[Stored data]
-- ==== Sys2Proof/Machine/Bridle.lean ====
section
/-! DEFINITION. The commands of Bridle: profiles, host command pins, the handshake with the blocks, the idle policy and
the retention map (file 10). -/

namespace Sys2Proof.Machine

/-! ### Applying a profile (Sequence DOM-3) -/

/-- A setpoint that a profile selects for a channel, by its fields or by the value taken from VSEL2:0, is invalid (R191). -/
def badSetpoint (s : State) (p : Profile) (c : Chan) : Bool :=
  match c with
  | .main => !spValid (setpointOf s .main (if p.movr then p.mset else s.pins.vsel))
  | .aux => present s 18 && !spValid (setpointOf s .aux (if p.aovr then p.aset else s.pins.vsel))

/-- An invalid setpoint of a profile is refused with reason 0x7 (R191, Table DOM-10). (DESIGN CHOICE, log entry 90) -/
def refuseSetpoint (s : State) (j : Job) (c : Chan) : State × Job :=
  if badSetpoint s j.fields c && !(j.origin = .host && !j.hostCmd) then
    (w0bEntry s (BitVec.ofNat 5 (chanDom c)) j.origin .refused 0x7 true, { j with refused := true, reason := 0x7 })
  else (s, j)

/-- The host commands that waited for a profile's start join the orders of their domains (R39, R412). -/
def takeBehind (s : State) (k : Nat) : State :=
  let l := s.bridle.behind.filter fun x => x.1 == k
  l.foldl (fun t x => request (railAsked t x.2.1.val x.2.2) x.2.1.val ⟨.host, x.2.2, 0, true, false⟩)
    { s with bridle.behind := s.bridle.behind.filter fun x => x.1 != k }

/-- A profile starts with VSEL2:0 at `v`: setpoint fields latched, the value of VSEL2:0 taken where it selects (R418), PD17
and PD18 first, then every other target at once (R385, R386). -/
def startJob (s : State) (j : Job) (v : Fin 8) : State :=
  let p := j.fields
  let s1 := { s with
    bridle.latched := some (p.mset, p.movr, p.aset, p.aovr)
    pins.vsel := if p.movr && p.aovr then s.pins.vsel else v }
  let (s2, j2) := refuseSetpoint s1 j .main
  let (s3, j3) := refuseSetpoint s2 j2 .aux
  let s4 := selectIndex (selectIndex s3 .main (wantedIndex s3 .main)) .aux (wantedIndex s3 .aux)
  let asked (t : State) (d : Nat) : State := match targetOf j.targets d with | some x => railAsked t d x | none => t
  let s5 := asked (asked s4 17) 18
  let l := profileTargets s5 j.targets
  let both := (l.any fun x => x.1 == 17 && x.2 != .on) && (l.any fun x => x.1 == 18 && x.2 != .on)
  let s6 := if both && isOn s5 17 && isOn s5 18 then { s5 with reg.descent := true } else s5
  if l.isEmpty then takeBehind (jobComplete s6 j3) j.id
  else
    let s7 := { s6 with bridle.jobs := s6.bridle.jobs ++ [{ j3 with left := l.length }] }
    let req (x : DS) : Req := ⟨j.origin, x, j.id, false, false⟩
    let rails := l.filter fun x => x.1 == 17 || x.1 == 18
    let others := l.filter fun x => !(x.1 == 17 || x.1 == 18)
    let s8 := rails.foldl (fun t x => request t x.1 (req x.2)) s7
    let s9 := others.foldl (fun t x => enqueue t x.1 (req x.2)) s8
    takeBehind (others.foldl (fun t x => settle t x.1) s9) j.id

/-- PROFILE_START (R385): the profile at the head of Bridle's order. -/
def execProfileStart (vsel : Fin 8) (s : State) : Host.Outcome State Fault Refusal :=
  .next (match s.bridle.waiting with
  | [] => s
  | j :: rest => if !isRunning s || inOutage s then s else startJob { s with bridle.waiting := rest } j vsel)

/-! ### Host command pins (R388 to R392, R143, R147, R411, R412) -/

/-- PACK rises with PRES1:0. -/
def hostAnswer (s : State) (pres : BitVec 2) : State := { s with bridle.pack := true, bridle.pres := pres }

/-- A command is refused on PRES: an entry in W0B, without ALERT_N (R396, R398). -/
def hostRefuse (s : State) (sel : BitVec 5) (reason : BitVec 4) : State :=
  hostAnswer (w0bEntry s sel .host .refused reason false) 1

/-- A rising edge of PSTB acts (R389). -/
def hostTaken (s : State) : Bool := pinsLive s && !s.bridle.pack

/-- The last profile that waits unstarted and names a domain. -/
def lastNaming (s : State) (d : Nat) : Option Nat :=
  ((s.bridle.waiting.filter fun j => (targetOf j.targets d).isSome).map (·.id)).getLast?

/-- A command that asks for a domain's state (R390). One that arrives behind a profile that names the domain and is not
started, the boot profile between steps 11 and 12 above all, waits for its start (R39, R412). -/
def hostState (s : State) (d : Fin 20) (t : DS) : State :=
  let sel : BitVec 5 := BitVec.ofNat 5 d.val
  let q : Req := ⟨.host, t, 0, true, false⟩
  if !hostTaken s then s
  else if !isReady s then hostRefuse s sel 0x1
  else match refusal s d.val q with
    | some r => hostRefuse (settle (modDom s d.val dropIdle) d.val) sel r
    | none =>
      match lastNaming s d.val with
      | some k => hostAnswer { modDom s d.val dropIdle with bridle.behind := s.bridle.behind ++ [(k, d, t)] } 2
      | none =>
        if !outstanding s d.val && domSt s d.val = t then hostAnswer (railAsked s d.val t) 0
        else request (railAsked (hostAnswer s 2) d.val t) d.val q

/-- HOST_OFF (R390). -/
def execHostOff (d : Fin 20) (s : State) : Host.Outcome State Fault Refusal := .next (hostState s d .off)

/-- HOST_RETENTION (R390). -/
def execHostRetention (d : Fin 20) (s : State) : Host.Outcome State Fault Refusal := .next (hostState s d .ret)

/-- HOST_ON (R390). -/
def execHostOn (d : Fin 20) (s : State) : Host.Outcome State Fault Refusal := .next (hostState s d .on)

/-- HOST_QUERY (R391): no action. (DEDUCED, log entry 92) -/
def execHostQuery (d : Fin 20) (s : State) : Host.Outcome State Fault Refusal :=
  let sel : BitVec 5 := BitVec.ofNat 5 d.val
  .next (if !hostTaken s then s
  else if !isReady s then hostRefuse s sel 0x1
  else if !present s d.val then hostRefuse s sel 0x2
  else if (dom s d.val).faulty then hostAnswer s 3
  else if outstanding s d.val || s.bridle.behind.any (fun x => x.2.1 == d) then hostAnswer s 2
  else hostAnswer s 0)

/-- HOST_APPLY (R390): a profile whose every target holds, with nothing outstanding for the domains that it names, answers
00, or 01 with reason 0x7 where it selects an invalid setpoint; its setpoint fields are applied all the same. (DEDUCED,
log entries 90 and 91) -/
def execHostApply (k : Fin 8) (s : State) : Host.Outcome State Fault Refusal :=
  let sel : BitVec 5 := BitVec.ofNat 5 (24 + k.val)
  let p := profileOf s k
  let named (j : Job) : Bool := (List.range 20).any fun d => (targetOf j.targets d).isSome && (targetOf p.targets d).isSome
  .next (if !hostTaken s then s
  else if !isReady s then hostRefuse s sel 0x1
  else if s.boot.safe then hostRefuse s sel 0xE
  else if inOutage s then hostRefuse s sel 0xA
  else if (profileTargets s p.targets).isEmpty && !(s.bridle.waiting.any named) then
    if badSetpoint s p .main || badSetpoint s p .aux then passProfile (hostRefuse s sel 0x7) k .host 0 false
    else passProfile (hostAnswer s 0) k .host 0 false
  else passProfile (hostAnswer s 2) k .host 0 true)

/-- HOST_INVALID_COMMAND (R388). -/
def execHostInvalidCommand (psel : BitVec 5) (pcmd : BitVec 2) (s : State) : Host.Outcome State Fault Refusal :=
  let bad := (20 ≤ psel.toNat && psel.toNat ≤ 23) || (24 ≤ psel.toNat && pcmd ≠ 3)
  .next (if !hostTaken s || !bad then s
  else if !isReady s then hostRefuse s psel 0x1
  else hostRefuse s psel 0x8)

/-- The command that PSEL4:0 and PCMD1:0 encode (Table DOM-8). -/
def hostCommand (psel : BitVec 5) (pcmd : BitVec 2) : Instr :=
  if h : psel.toNat < 20 then
    let d : Fin 20 := ⟨psel.toNat, h⟩
    if pcmd = 0 then .hostOff d else if pcmd = 1 then .hostRetention d else if pcmd = 2 then .hostOn d else .hostQuery d
  else if 24 ≤ psel.toNat && pcmd = 3 then .hostApply (Fin.ofNat 8 (psel.toNat - 24))
  else .hostInvalidCommand psel pcmd

/-- PSTB_FALL (R389): PACK falls and PRES1:0 return to 0b00. -/
def execPstbFall (s : State) : Host.Outcome State Fault Refusal :=
  .next (if pinsLive s then { s with bridle.pack := false, bridle.pres := 0 } else s)

/-! ### The handshake (R370 to R380) -/

/-- The request of a domain goes to a stage. -/
def toStage (s : State) (d : Nat) (q : Req) (g : Stage) : State := modDom s d fun m => { m with cur := some (q, g) }

/-- Step 2 of Sequence DOM-1 may come: every domain that requires this one is not on, and in an outage none of them is past
step 2 of its rise, which completes first (R411). -/
def freeToLeave (s : State) (d : Nat) : Bool :=
  (requirers s d).all fun e => !isOn s e &&
    !(inOutage s && match (dom s e).cur with | some (_, .rising) | some (_, .live) => true | _ => false)

/-- ASK (R375, R376). -/
def execAsk (d : Fin 20) (s : State) : Host.Outcome State Fault Refusal :=
  .next (match (dom s d.val).cur with
  | some (q, .wait) => if negotiated s d.val && freeToLeave s d.val then toStage s d.val q .asked else s
  | _ => s)

/-- Step 2 of Sequence RGS-2: PGOOD low, diode emulation, the reference on its way to 0 V (R438). -/
def beginStop (s : State) (c : Chan) : State :=
  if switching (chan s c) then
    let s1 := modChan (freezeRef (dropPgood s c) c) c fun x =>
      { x with phase := .stopping, target := 0, targetHigh := x.high, diode := true, warm := false }
    match c with
    | .main => { s1 with reg.swapShed := false, reg.restoreDue := false, reg.underCount := 0 }
    | .aux => s1
  else modChan s c fun x => { x with warm := false }

/-- The descent sequence holds the main channel's stop until the auxiliary domain has left on (R440). -/
def descentHolds (s : State) (d : Nat) : Bool := d = 17 && s.reg.descent && isOn s 18

/-- DRAIN (R373, R378, R438, R440). -/
def execDrain (d : Fin 20) (s : State) : Host.Outcome State Fault Refusal :=
  .next (match (dom s d.val).cur with
  | some (q, .wait) =>
    if !negotiated s d.val && freeToLeave s d.val && !descentHolds s d.val then
      let s1 := toStage s d.val q .draining
      match domChan d.val with
      | some c => beginStop s1 c
      | none => s1
    else s
  | _ => s)

/-- The domain has an ASK without a final answer: the request to leave on. -/
def askedFor (s : State) (d : Nat) : Option Req :=
  match (dom s d).cur with
  | some (q, .asked) | some (q, .held) => if q.target = .on then none else some q
  | _ => none

/-- GRANT (R370, R376, R377): a block that refuses, or whose work goes on, sends none. -/
def execGrant (d : Fin 20) (s : State) : Host.Outcome State Fault Refusal :=
  .next (match askedFor s d.val with
  | some q => if (blockRefuses s d.val q.target).isNone && mayGrant s d.val then outageGoesOn (leaveNow s d.val q) else s
  | none => s)

/-- REFUSE (R376, R377, R384, R404): with the reason of Table DOM-6; requests on domains that this one requires are then
refused too. -/
def execRefuse (d : Fin 20) (s : State) : Host.Outcome State Fault Refusal :=
  .next (match askedFor s d.val with
  | some q =>
    match blockRefuses s d.val q.target with
    | some r => outageGoesOn (settle (refuseBelow (resolve (endCur s d.val) d.val q .refused r) d.val) d.val)
    | none => s
  | none => s)

/-- HOLD (R376): a block whose DELAY is 0 never sends it. -/
def execHold (d : Fin 20) (s : State) : Host.Outcome State Fault Refusal :=
  .next (match (dom s d.val).cur with
  | some (q, .asked) => if delayOf s d.val = 0 then s else toStage s d.val q .held
  | _ => s)

/-- LIVE (R370, R383): the domain reaches on once every domain it requires is on, and so do those that waited for it. -/
def execLive (d : Fin 20) (s : State) : Host.Outcome State Fault Refusal :=
  .next (match (dom s d.val).cur with
  | some (q, .rising) =>
    if fed s d.val then
      let s1 := tryLive (toStage s d.val q .live) d.val
      outageGoesOn ((requirers s1 d.val).foldl tryLive s1)
    else s
  | _ => s)

/-! ### Faulty domains (R379, R380, R298, R415) -/

/-- The words and events that wait for, or run on, a rule memory that is faulty are handled without matching (R298). -/
def slowLost (s : State) : State :=
  let run := (allStreams s).filter fun x => isSlow x.kind && !x.passed
  let s1 := (run.map fun _ => ()).foldl (fun t _ => pushResult t .engineLost) s
  s1.engs.slowQ.foldl (fun t _ => pushResult t .engineLost) { s1 with engs.slowQ := [] }

/-- Requests that reach the head while the domain is being declared faulty fail with reason 0x9 (R415). -/
def failWaiting (s : State) (d : Nat) : State :=
  let l := (dom s d).reqs
  l.foldl (fun t q => resolve t d q .failed 0x9) (modDom s d fun m => { m with reqs := [] })

/-- DOMAIN_FAULTY (R379, R380): a block has missed its answer, its DRAINED or its LIVE. -/
def execDomainFaulty (d : Fin 20) (snap : Snap) (s : State) : Host.Outcome State Fault Refusal :=
  .next (match (dom s d.val).cur with
  | some (_, .wait) | some (_, .live) | none => s
  | some (q, _) =>
    let c : Chan := if d.val = 18 then .aux else .main
    let note := entryPlain 0x42 [BitVec.ofNat 8 d.val, BitVec.ofNat 8 (originCode q.origin).toNat, 0x0B, 0]
    let s0 := if d.val = 7 then slowLost s else s
    -- an engine whose domain is faulty counts as failed (R295)
    let s1 := if h : 3 ≤ d.val ∧ d.val ≤ 6 then
        if working s0 (d.val - 3) then loseEngine s0 ⟨d.val - 3, by omega⟩ else s0
      else s0
    let s2 := capture s1 0x0E 0 c (d.val = 17 || d.val = 18) snap note
    let s3 := forceDown (modDom s2 d.val fun m => { m with faulty := true }) d.val .escalated 0xB
    outageGoesOn (askAgain (failWaiting s3 d.val) d.val))

/-! ### Idle policy (R403 to R407) -/

/-- The idle condition of Table DOM-2, as far as the state shows it: accesses and edges on DREQ leave no trace, and the
command tells that none came. -/
def idleNow (s : State) (d : Nat) : Bool :=
  if 3 ≤ d && d ≤ 6 then (eng s (d - 3)).run.isNone && (eng s (d - 3)).paused.isEmpty && !lineSourceUp s (d - 3)
  else if d = 7 then !([3, 4, 5, 6].any (isOn s)) && s.rules.openSet.isNone
  else if d = 13 then !portUp s .u
  else if d = 14 then !portUp s .d
  else if d = 15 then !([13, 14, 16].any (isOn s)) && !loaderBusy s
  else if d = 19 then !((List.range 16).any fun k => monEnabled s (8 + k))
  else true

/-- The state of an IDLEACT code (Table REL-5). -/
def idleTarget (s : State) (d : Nat) : Option DS :=
  match s.reel with
  | none => none
  | some r =>
    let a := (vget r.doms r.doms[0] d).idleAct
    if a = 1 then some .ret else if a = 2 then some .off else none

/-- IDLE_REQUEST (R403, R404, R407): the idle condition has held for IDLETIME × 16 ms. -/
def execIdleRequest (d : Fin 20) (s : State) : Host.Outcome State Fault Refusal :=
  .next (if !isRunning s || inOutage s || !present s d.val || !isOn s d.val || d.val ≤ 2 || d.val = 17 || d.val = 18 ||
      !idleNow s d.val then s
  else
    match idleTarget s d.val with
    | some t =>
      if 8 ≤ d.val && d.val ≤ 12 && wouldLose s d.val t then s
      else request s d.val ⟨.idle, t, 0, false, false⟩
    | none => s)

/-! ### The retention map (R399, R400) -/

/-- RMAP_CHANGE (R399, R400): banks of memories in retention whose bit is now clear lose their contents at once. -/
def execRmapChange (v : Fin 4) (s : State) : Host.Outcome State Fault Refusal :=
  let s1 := { s with pins.rmap := v }
  .next ([7, 8, 9, 10, 11, 12].foldl (fun t d => if domSt t d = .ret then loseBanks t d (keptBanks t d) else t) s1)

/-- DRAINED (R370, R378, R438). -/
def execDrained (d : Fin 20) (s : State) : Host.Outcome State Fault Refusal :=
  .next (match (dom s d.val).cur with
  | some (q, .draining) => if q.target = .on then s else outageGoesOn (leaveNow s d.val q)
  | _ => s)

end Sys2Proof.Machine
end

### Instructions to follow
Of the entries above, repeat exactly the lines from the line with "selects (R418), PD17" through the line with "let s8 := rails.foldl", both of them included.

### Written answer
/-- A profile starts with VSEL2:0 at `v`: setpoint fields latched, the value of VSEL2:0 taken where it selects (R418), PD17
and PD18 first, then every other target at once (R385, R386). -/
def startJob (s : State) (j : Job) (v : Fin 8) : State :=
  let p := j.fields
  let s1 := { s with
    bridle.latched := some (p.mset, p.movr, p.aset, p.aovr)
    pins.vsel := if p.movr && p.aovr then s.pins.vsel else v }
  let (s2, j2) := refuseSetpoint s1 j .main
  let (s3, j3) := refuseSetpoint s2 j2 .aux
  let s4 := selectIndex (selectIndex s3 .main (wantedIndex s3 .main)) .aux (wantedIndex s3 .aux)
  let asked (t : State) (d : Nat) : State := match targetOf j.targets d with | some x => railAsked t d x | none => t
  let s5 := asked (asked s4 17) 18
  let l := profileTargets s5 j.targets
  let both := (l.any fun x => x.1 == 17 && x.2 != .on) && (l.any fun x => x.1 == 18 && x.2 != .on)
  let s6 := if both && isOn s5 17 && isOn s5 18 then { s5 with reg.descent := true } else s5
  if l.isEmpty then takeBehind (jobComplete s6 j3) j.id
  else
    let s7 := { s6 with bridle.jobs := s6.bridle.jobs ++ [{ j3 with left := l.length }] }
    let req (x : DS) : Req := ⟨j.origin, x, j.id, false, false⟩
    let rails := l.filter fun x => x.1 == 17 || x.1 == 18
    let others := l.filter fun x => !(x.1 == 17 || x.1 == 18)
    let s8 := rails.foldl (fun t x => request t x.1 (req x.2)) s7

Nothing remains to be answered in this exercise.